HDOJ 2689

Sort it

Time Limit: 2000/1000 MS (Java/Others)    Memory Limit: 32768/32768 K (Java/Others)
Total Submission(s): 1940    Accepted Submission(s): 1390

Problem Description

You want to processe a sequence of n distinct integers by swapping two adjacent sequence elements until the sequence is sorted in ascending order. Then how many times it need.
For example, 1 2 3 5 4, we only need one operation : swap 5 and 4.

 

 

Input

The input consists of a number of test cases.
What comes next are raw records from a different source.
-- ==== Sys2Proof/Tests/Slice0.lean ====
section
/-!
SUPPORT. Tests of the writer, on values the spec gives (95_test_vectors.md, 30_encoding.md): words written out from the
encoding, ill-formed terms, one step at a time under the test configuration K0; and for every obligation that has
hypotheses a concrete state and operands that meet all of them together.
-/

namespace Sys2Proof.Tests

open Sys2Proof Sys2Proof.Machine

/-! ## Helpers -/

/-- The `n` bytes of a number, most significant first, as the vectors print byte strings. -/
def hex (n v : Nat) : List Byte := (leBytes n v).reverse

/-- A lane printed as 32 hexadecimal digits. -/
def lane (v : Nat) : Lane := Vector.ofFn fun i => (hex 16 v).getD i.val 0

/-- The message `msg(n)` of the vectors. -/
def msg (n : Nat) : List Byte := (List.range n).map fun i => BitVec.ofNat 8 (3 * i + 1)

/-- The synthetic constants T0 with the capabilities of the test configuration K0. -/
def t0 : Params where
  iv := Vector.ofFn fun i => Vector.ofFn fun j => BitVec.ofNat 8 (16 * i.val + j.val)
  rc := Vector.ofFn fun k => Vector.ofFn fun j => BitVec.ofNat 8 (0x80 + 16 * k.val + j.val)
  laneOffset := #v[0, 1, 2, 3]
  rotStep := .one
  absorbWriteback := true
  hwAccelPresent := true
  wideVectorPresent := false
  parHint := 8
  testHookEn := true

/-- The reset state of the test configuration K0. -/
def k0 : State := State.resetWith t0 2

/-- K0 without the accelerated datapath. -/
def k0Portable : State := State.resetWith { t0 with hwAccelPresent := false } 2

/-- K0 without the test hook. -/
def k0Hookless : State := State.resetWith { t0 with testHookEn := false } 2

/-- An `ACTIVE` context as `CREATE` leaves it (V50). -/
def fresh : Ctx := { Ctx.zero.init t0 with phase := .active }

/-- An `ACTIVE` context that holds the bytes of "abc" (line 5 of PRG1). -/
def held : Ctx :=
  { fresh with buf := writeBuf (zeroBytes 64) 0 [0x61, 0x62, 0x63], cnt := 3, tot := 3 }

/-- A `FINALIZED` context (V54). -/
def spent : Ctx := { Ctx.zero with phase := .finalized }

/-- K0 with slot 0 `ACTIVE` and slot 1 `FINALIZED`. -/
def k1 : State := { k0 with slots := [held, spent] }

/-- K0 with both slots `ACTIVE`. -/
def k2 : State := { k0 with slots := [fresh, held] }

/-- K0 with slot 0 `ACTIVE` and slot 1 `FREE`. -/
def k3 : State := { k0 with slots := [held, Ctx.zero] }

/-- The state after a step that has one; another outcome would give the state itself, and no test expects that. -/
def after (r : Result) (s : State) : State :=
  match r with
  | .next t => t
  | .fault _ => s
  | .refused _ => s

/-- The response bytes of one step on one packet. -/
def answer (s : State) (packet : List Byte) : List Byte :=
  let start := { s with input := packet, output := [] }
  (after (step start) start).outputBytes

/-! ## Decoding: packets and table words written out from rules R90, R91 and R95 -/

theorem test_decode_hash : decodeBytes (hex 15 0x010000000300000000000000616263) =
    .command (.hash 0 0 [0x61, 0x62, 0x63]) [] := by decide
theorem test_decode_create : decodeTableWord 32 0x00000002 = some (.create 0 0 []) := by decide
theorem test_decode_update : decodeTableWord 120 0x636261000000000000000300000103 =
    some (.update 1 0 [0x61, 0x62, 0x63]) := by decide
theorem test_decode_finalize : decodeBytes (hex 12 0x040700000000000000000000) =
    .command (.finalize 7 0 []) [] := by decide
theorem test_decode_destroy : decodeTableWord 32 0x0000FD05 = some (.destroy 0xFD 0 []) := by decide
theorem test_decode_permute : decodeBytes (hex 12 0x060000004000000000000000 ++ zeros 64) =
    .command (.permute 0 0 (zeros 64)) [] := by decide
theorem test_decode_hasaccel : decodeTableWord 32 0x00000007 = some (.hasaccel 0 0 []) := by decide
theorem test_decode_haswide : decodeTableWord 32 0x00000008 = some (.haswide 0 0 []) := by decide
theorem test_decode_parallel : decodeTableWord 32 0x00000009 = some (.parallel 0 0 []) := by decide
theorem test_decode_setpath : decodeTableWord 32 0x0003000A = some (.setpath 0 3 []) := by decide
theorem test_decode_dbgrd : decodeBytes (hex 12 0x0bff00000000000000000000 ++ [0x01]) =
    .command (.dbgrd 0xFF 0 []) [0x01] := by decide

/-- V69: opcode 0x00. -/
theorem test_decode_opcode_zero : decodeBytes (hex 12 0) = .rejected (.unknownOpcode 0) [] := by decide
/-- V70: opcode 0x0c; its two payload bytes are consumed. -/
theorem test_decode_opcode_above : decodeBytes (hex 14 0x0c0000000200000000000000aabb) =
    .rejected (.unknownOpcode 0x0c) [] := by decide
/-- V71: `RSV = 1`. -/
theorem test_decode_reserved : decodeBytes (hex 12 0x020000010000000000000000) = .rejected (.reservedByte 1) [] := by
  decide
/-- X8: a stream that ends inside a packet is no command. -/
theorem test_decode_incomplete : decodeBytes (hex 14 0x0100000003000000000000006162) = .incomplete := by decide

/-! ## Well-formedness: every check refuses an ill-formed term -/

theorem test_wellFormed_accepts : (Instr.update 1 0 [0x61]).wellFormed := by decide
theorem test_wellFormed_setpath : (Instr.setpath 0 3 []).wellFormed := by decide
theorem test_illFormed_hnd : ¬ (Instr.create 1 0 []).wellFormed := by decide
theorem test_illFormed_arg : ¬ (Instr.finalize 0 1 []).wellFormed := by decide
theorem test_illFormed_mode : ¬ (Instr.setpath 0 4 []).wellFormed := by decide
theorem test_illFormed_len_zero : ¬ (Instr.destroy 0 0 [0x61]).wellFormed := by decide
theorem test_illFormed_len_block : ¬ (Instr.permute 0 0 (zeros 63)).wellFormed := by decide
/-- A payload of 2^64 bytes, which no `LEN` announces. -/
theorem test_illFormed_encodable : ¬ (Instr.hash 0 0 (List.replicate (2 ^ 64) 0)).wellFormed := by
  rintro ⟨h, -⟩
  simp only [Instr.encodable, Instr.pay, List.length_replicate, lt_self_iff_false] at h

/-! ## The Permutation Core -/

/-- V2, on both datapaths. -/
theorem test_aesr_accel : aesRound .accel (lane 0x00102030405060708090a0b0c0d0e0f0)
    (lane 0xd6aa74fdd2af72fadaa678f1d6ab76fe) = lane 0x89d810e8855ace682d1843d8cb128fe4 := by decide +kernel
/-- V5. -/
theorem test_aesr_portable : aesRound .portable (lane 0x000102030405060708090a0b0c0d0e0f) (zeroBytes 16) =
    lane 0x6a6a5c452c6d3351b0d95d61279c215c := by decide +kernel
/-- V12, as `PERMUTE`. -/
theorem test_permute : answer k0 (hex 12 0x060000004000000000000000 ++ zeros 64) =
    hex 34 0x00207ea0a9d0b76649051721565ea3697d53582fa47ed18034410f3b117d2af4f440 := by decide +kernel
/-- V76: 63 payload bytes. -/
theorem test_permute_short : answer k0 (hex 12 0x060000003f00000000000000 ++ zeros 63) = [0x02, 0x00] := by decide

/-! ## The hashing commands -/

/-- V85. -/
theorem test_hash_abc : answer k0 (hex 15 0x010000000300000000000000616263) =
    hex 34 0x00203ba2a369cb1e76be3cd8a63a140ad4f2c6ed2eb888139cede541b9b65abfed34 := by decide +kernel
/-- V60. -/
theorem test_create_first : answer k0 (hex 12 0x020000000000000000000000) = [0x00, 0x01, 0x00] := by decide +kernel
/-- V65: a `FINALIZED` slot is not free. -/
theorem test_create_full : answer k1 (hex 12 0x020000000000000000000000) = [0x05, 0x00] := by decide +kernel
/-- PRG1 line 5 is the state after "abc" in two chunks; here "bc" joins an "a". -/
theorem test_update_appends :
    (fresh.append .accel t0 [0x61]).append .accel t0 [0x62, 0x63] = held := by decide +kernel
/-- V53: the buffer after a top-up, an absorption and a leftover of 6 bytes, its stale bytes with it. -/
theorem test_update_stale :
    ((fresh.append .accel t0 ((msg 70).take 60)).append .accel t0 ((msg 70).drop 60)).buf.toList =
      hex 16 0xc1c4c7cacdd01316191c1f2225282b2e ++ hex 16 0x3134373a3d404346494c4f5255585b5e ++
      hex 16 0x6164676a6d707376797c7f8285888b8e ++ hex 16 0x9194979a9da0a3a6a9acafb2b5b8bbbe := by decide +kernel
/-- V63: an `UPDATE` of a `FINALIZED` slot. -/
theorem test_update_finalized : answer k1 (hex 13 0x03010000010000000000000061) = [0x04, 0x00] := by decide +kernel
/-- PRG1 line 6. -/
theorem test_finalize : answer k1 (hex 12 0x040000000000000000000000) =
    hex 34 0x00203ba2a369cb1e76be3cd8a63a140ad4f2c6ed2eb888139cede541b9b65abfed34 := by decide +kernel
/-- V78: `ERR_BAD_LEN` outranks `ERR_BAD_HANDLE`. -/
theorem test_finalize_order : answer k0 (hex 17 0x04c8000005000000000000000000000000) = [0x02, 0x00] := by decide
/-- PRG3 line 9. -/
theorem test_destroy_finalized : after (exec (.destroy 1 0 []) k1) k1 = { k3 with output := [.ok []] } := by
  decide +kernel
/-- V67: already destroyed. -/
theorem test_destroy_free : answer k0 (hex 12 0x050000000000000000000000) = [0x03, 0x00] := by decide +kernel

/-! ## Capability queries, path control, test hook -/

/-- V82, V91. -/
theorem test_hasaccel : answer k0 (hex 12 0x070000000000000000000000) = [0x00, 0x01, 0x01] ∧
    answer k0Portable (hex 12 0x070000000000000000000000) = [0x00, 0x01, 0x00] := by decide
/-- V83. -/
theorem test_haswide : answer k0 (hex 12 0x080000000000000000000000) = [0x00, 0x01, 0x00] := by decide
/-- V84. -/
theorem test_parallel : answer k0 (hex 12 0x090000000000000000000000) = hex 6 0x000408000000 := by decide
/-- PRG4 line 2. -/
theorem test_setpath : answer k0 (hex 12 0x0a0001000000000000000000) = hex 4 0x00020100 := by decide
/-- V89. -/
theorem test_setpath_absent : answer k0Portable (hex 12 0x0a0002000000000000000000) = [0x06, 0x00] := by decide
/-- V57. -/
theorem test_dbgrd_global : answer k0 (hex 12 0x0bfe00000000000000000000) =
    hex 18 0x001000000000010000000800000001000000 := by decide +kernel
/-- PRG3 line 4: a `FINALIZED` slot is zero. -/
theorem test_dbgrd_slot : answer k1 (hex 12 0x0b0100000000000000000000) = [0x00, 0x8a] ++ zeros 137 ++ [0x02] := by
  decide +kernel

/-! ## The first instruction after reset -/

/-- A table word placed with `withFetchWord` is what the first step from reset runs. -/
theorem test_first_step : step (State.reset.withFetchWord 32 0x0000FE0B) = exec (.dbgrd 0xFE 0 []) State.reset := rfl

/-! ## Witnesses: the hypotheses of every obligation are met together -/

theorem witness_DecodeOfEncode : (Instr.update 1 0 (msg 3)).encodable ∧ (Instr.hash 9 9 []).encodable := by decide

theorem witness_EncodeOfDecode : decodeBytes (hex 14 0x0301020001000000000000006162) =
    .command (.update 1 2 [0x61]) [0x62] := by decide

theorem witness_DecoderFollowsMaskAndMatch :
    decode ⟨0x0A, 7, 9, 0, [1]⟩ = .ok (.setpath 7 9 [1]) ∧
    (BitVec.ofNat 32 (leNat [0x0A, 7, 9, 0]) &&& 0xFF0000FF#32) = (Instr.setpath 7 9 [1]).opcode.setWidth 32 := by
  decide

theorem witness_StepRunsDecodedCommand :
    decodeBytes ({ k0 with input := hex 13 0x07000000000000000000000055 } : State).input =
      .command (.hasaccel 0 0 []) [0x55] := by decide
Each case consists of two lines: the first line contains a positive integer n (n <= 1000); the next line contains a permutation of the n integers from 1 to n.

 

 

Output

For each case, output the minimum times need to sort it in ascending order on a single line.

 

 

Sample Input

3 1 2 3 4 4 3 2 1

 

 

Sample Output

0 6

 

 

Author

WhereIsHeroFrom

 

 

Source

ZJFC 2009-3 Programming Contest

 

 

Recommend

yifenfei

 

题意是给你一个序列，问你最少交换多少次可以使整个序列单调上升。

数据只有1000，直接n^2可做，但是有一种更为精妙的方法——树状数组 0Ms

我们先初始化整个序列为0，然后每输入一个数x，就在x位置将0换成1，此时求该位置的sum，就是比x小的数字数目，显然i - sum就是是这个数字要交换的次数。

#include<iostream>

#include<cmath>

#include<cstdio>

#include<cstring>

using namespace std;

int a[1010], c[1010] , n;

int lowbit(int x)

{

    return x & (-x);

}

int sum(int x)

{

    int sum = 0;

    while(x > 0)

    {

        sum += c[x];

        x -= lowbit(x);

    }

    return sum;

}

void update(int x , int num)

{

    while(x <= n)

    {

        c[x] += num;

        x += lowbit(x);

    }

}

int main()

{

    while(~scanf("%d" , &n))

    {

        memset(a , 0 , sizeof(a));

        memset(c , 0 , sizeof(c));

        int ans = 0;

        int x;

        for(int i = 1 ; i <= n ; i++)

        {

            scanf("%d" , &x);

            update(x , 1);

            ans += i - sum(x);

        }

        printf("%d\n" , ans);

    }

    return 0;

}